Станда разгреб перед собой снег, перевернулся на бок, в какое-то мгновение успел осмотреться в темноте вокруг себя. Собак у них нет? На локтях, вжимаясь в снег, он пополз к чаще над глубоким ущельем. Оттуда не стреляли; видимо, эсэсовцы были уверены, что там пройти нельзя.
Потом одним духом он проскочил сосновую поросль. Споткнувшись о какое-то деревцо, он потерял равновесие, долго-долго летел вниз головой, прежде чем зарыться в глубокий сугроб. Петр сказал правду — все скалы были занесены снегом. Станда продолжал падать, потому что под тяжестью тела сугроб быстро съехал вниз по крутому склону; пришлось думать только о том, чтобы не потерять пистолет и гранату. Два раза Станда обо что-то больно ударился головой, но сознания не потерял.
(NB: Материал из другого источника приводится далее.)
-- ==== Sys2Proof/Tests/Slice0.lean ====
section
/-! SUPPORT. Tests of the model's own: well-formedness, worked values of the spec, and a witness for the hypotheses of
each statement. -/

namespace Sys2Proof.Tests

open Sys2Proof Sys2Proof.Machine Sys2Proof.Safety

/-! ### Small states -/

/-- The name of the first command of the admin queue of controller 0. -/
def k0 : Key := { ctrl := 0, sqid := 0, cid := 7 }

/-- Every memory is canonical at reset. -/
theorem rst_memory : MemoryCanonical State.reset := by
  show State.reset.memWf = true
  decide +kernel

/-- A submission entry with an opcode and zeros elsewhere. -/
def sqe (op : Byte) : Sqe :=
  { key := k0, opcode := op, fuse := 0, psdt := 0, nsid := 0, cdw10 := 0, cdw11 := 0, cdw12 := 0, cdw13 := 0, cdw14 := 0,
    cdw15 := 0, sgl := [] }

/-- Controller 0 enabled and ready, one command in flight and one to fetch. -/
def up : State :=
  { State.reset with
    power := { Power.reset with inputGood := true, phase := .running }
    ctrls := State.reset.ctrls.set 0 { Controller.reset with
      linkUp := true, en := true, rdy := true, inflight := [sqe 0x06], ptmEnable := true, msixEnable := true
      sqs := [{ id := 0, size := 8, cqid := 0, head := 0, tail := 1 }]
      cqs := [{ id := 0, size := 8, vector := 0, ien := true, head := 0, tail := 0, posted := [], waiting := [] }] } }

/-- The split form. -/
def split : State := { State.reset with power := { Power.reset with split := true } }

/-- An SPDM connection on the mailbox of controller 0 with every step done, in Struck. -/
def spoken : State :=
  { State.reset with
    sec := { Security.reset with spdm := [{ port := .doe 0, version := true, caps := true, algs := true }] }
    pewter := { Pewter.reset with lcState := 1 } }

/-- Controller 0 with a submission queue 1 and an unused completion queue 2. -/
def paired : State :=
  up.modCtrl 0 fun f =>
    { f with
      sqs := f.sqs ++ [{ id := 1, size := 2, cqid := 0, head := 0, tail := 0 }]
      cqs := f.cqs ++ [{ id := 2, size := 2, vector := 1, ien := false, head := 0, tail := 0, posted := [], waiting := [] }] }

/-- Four Aborts outstanding and one event queued. -/
def aborting : State :=
  up.modCtrl 0 fun f =>
    { f with
      inflight := [1, 2, 3, 4].map fun i => { sqe 0x08 with key := { k0 with cid := i } }
      aerQueued := [5] }

/-- A firmware image of 2,820 bytes and a zero length received whole. -/
def sound : State :=
  { State.reset with fw := { Firmware.reset with header := List.replicate 64 0, pieces := [(0, 4096)] } }

/-- A session waiting for its accept, and one established that has been silent for 15 s. -/
def inited : State := { State.reset with sec := { Security.reset with session := .initSent } }
def talking : State := { State.reset with sec := { Security.reset with session := .established }, clockUs := 15000000 }

/-- In Struck with the rebuild done and a batch open. -/
def leafy : State :=
  { State.reset with
    sec := { Security.reset with rebuilt := true, batchOpen := true }
    pewter := { Pewter.reset with lcState := 1 } }

/-- An established session in Struck with no key held. -/
def keyed : State :=
  { State.reset with
    sec := { Security.reset with session := .established }
    pewter := { Pewter.reset with lcState := 1 } }

/-- In Returned with one security event awaiting the log. -/
def queued : State := { State.reset with pewter := { Pewter.reset with lcState := 3, secQueue := [(1, 4)] } }

/-- A Mold in force with nothing but one Collection, 1, of label 5. -/
def mold1 : Mold :=
  { world := [], shops := [], classes := [], env := { maxQueries := 0, maxLists := 0, maxK := 0, maxTokens := 0, bound := 9 }
    period := 0, strikeRef := false, phase := 0, holdover := 1, capW := 1800, c0FloorW := 0, engineFloor := 0
    memoryFloor := 0, flashFloor := 0, modes := []
    quant := { act := 0, weight := 0, legacy := false, window := 0, margin := 0, outlierMax := 0, tsLog2 := 0, tsTol := 0,
               replay := false }
    colls := [{ id := 1, dims := 64, metric := 0, recordClass := 0, passageTokens := 0, listShare := 0, embedIngot := 0,
                schema := 0, ingestShop := 0, queryShop := 0, label := 5 }]
    schemas := [], ceBurnish := 1, tsAct := 0, faultScope := 0, eventVector := 0 }

/-- Its Collection on media with a KCV of 17 zero bytes. -/
def coll1 : Coll :=
  { id := 1, dims := 64, metric := 0, recordClass := 0, listShare := 0, label := 5, kcv := some (List.replicate 17 0)
    state := .uncalibrated, cal := { offsets := [], scales := [] }, entryList := none, firstList := 0, notIndexed := 0, markStalls := 0
    mediaPartial := 0, unavailable := false }

/-- That Mold in force, the Collection on media with a KCV of 17 zero bytes. -/
def declared : State :=
  { keyed with
    mold := { MoldBlock.reset with state := .molded, mold := some mold1 }
    search := { Search.reset with colls := [coll1] } }

/-- A Recast that changes nothing, draining under a locked grid. -/
def ctx1 : RecastCtx :=
  { sqe := sqe 0xC2, image := [], merged := some mold1, digest := [], receivedUs := 0, boundaries := 0, drained := false
    engines := [], benches := [], discard := false, ranges := [] }

def draining : State :=
  { declared with
    mold := { declared.mold with state := .recastDraining, recast := some ctx1 }
    grid := { Grid.reset with lock := .locked, everLocked := true } }

/-- An informational report of the Management Controller, and five queued reports, one of severity Failed. -/
def info : Report := { sev := .informational, kind := 0x50, granule := none, body := [] }

def crowded : State :=
  { State.reset with errors := { Errors.reset with
      queue := [(.mgmt, 1, info), (.mgmt, 2, info), (.mgmt, 3, { info with sev := .failed }), (.mgmt, 4, info)] } }

/-- A Burnish of the whole operand store of Engine 0. -/
def slot1 : BurnSlot :=
  { sqe := sqe 0xC9, space := 0, unit := 0, offset := 0, length := 25165824, progress := 0, startUs := 0 }

/-- A Burnish of a part of the SRAM of Bench 0, which is held for a class-0 query. -/
def slot3 : BurnSlot := { slot1 with space := 3, length := 65536 }

def heldSram : State :=
  { State.reset with
    sched := { Sched.reset with benchHolds := [(0, 3)] }
    burnish := { Burnish.reset with slots := Burnish.reset.slots.set 0 (some slot3) } }

/-- A locked grid at Stroke 2,000, two Burnishes running, unit 0 at its CE limit. -/
def hotUnit : State :=
  { declared with
    grid := { Grid.reset with lock := .locked, stroke := 2000 }
    errors := { Errors.reset with window := [(0, 1)], burnDue := [0] }
    burnish := { Burnish.reset with slots := Burnish.reset.slots.set 3 (some slot1), autos := [(635, 4)] } }

/-- A command of queue 1 and its query, running in Shop 1. -/
def k1 : Key := { ctrl := 0, sqid := 1, cid := 9 }

def job1 : Job :=
  { key := k1, kind := .query, cls := 1, weight := 100, f8 := 8, effWeight := 100, state := .running, shop := 1
    coll := some 1, ingot := 0, k := 1, lists := 1, depth := 1, tokens := 0, answerBytes := 0, tJobUs := 0, nonpreUs := 0
    semMask := 0, placeMask := 0, placeStrict := false, newIngot := 0, input := [], items := [], visible := []
    newTokens := 0, maxTokens := 0, steps := 0, rank := 0, param := 0, kvBytes := 0, kv := [], variants := [], vector := []
    front := none, walked := false, sweepBy := 0, arrivedUs := some 0, deferrals := 0, admitStroke := 0, snapshot := 0
    placed := [], partEnds := [], legacy := [], quant := none, unitsDone := [], execs := 0, replays := [], overflows := 0, legacySat := 0
    brokenSems := 0, engineUs := 0, benchUs := 0, pendEngineUs := 0, pendBenchUs := 0, window := [], benchSaved := []
    progress := 0
    candidates := 0, skipped := 0, hits := [], targets := [], sweepAt := none, benchesLeft := [], benchesDone := []
    partialMedia := false, unbound := false, ending := none, quenching := false, scratch := [], gateOrder := none
    output := 0, passes := 0, decoded := 0 }

def busy : State :=
  { declared with sched := { Sched.reset with jobs := [job1] }, grid := { Grid.reset with everLocked := true } }

/-- Ingot 3 READY with one segment of 4,096 stored bytes; Quarter 0 holds it STAGED, 1 does not, 2 stages it, 3
promotes it with a promotion that waits. -/
def seg0 : CacheId := { ingot := 3, segment := 0 }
Он остановился на самом дне ущелья, в русле стремительного незамерзающего ручья. Выстрелы наверху слышались все чаще, слабые отблески от взрывающихся гранат взлетали в темноте. Товарищи продолжали обороняться!
Станда лег прямо в воду, на дно потока, и под густыми, лежащими почти на поверхности ручья, ветвями старых елей пополз по ущелью. Сейчас он, наконец, понял, о чем думал Алеша, когда закричал: «Беги!» В десять часов вечера от Волчьей скалы должны отправиться к запасным землянкам остальные роты. Нужно предупредить, чтобы и те тоже не угодили в западню.
Только там, где ручей замерзал, в долине у первого омута, Станда вылез из воды. Он наткнулся на узкую звериную тропу: скорей всего, здесь ходили на водопой олени. Он пополз на четвереньках, засунув пистолет за пазуху и взяв деревянную рукоятку гранаты в зубы. Этим путем я должен пробраться по склону на другую сторону, упрямо твердил он, карабкаясь по крутому обрыву.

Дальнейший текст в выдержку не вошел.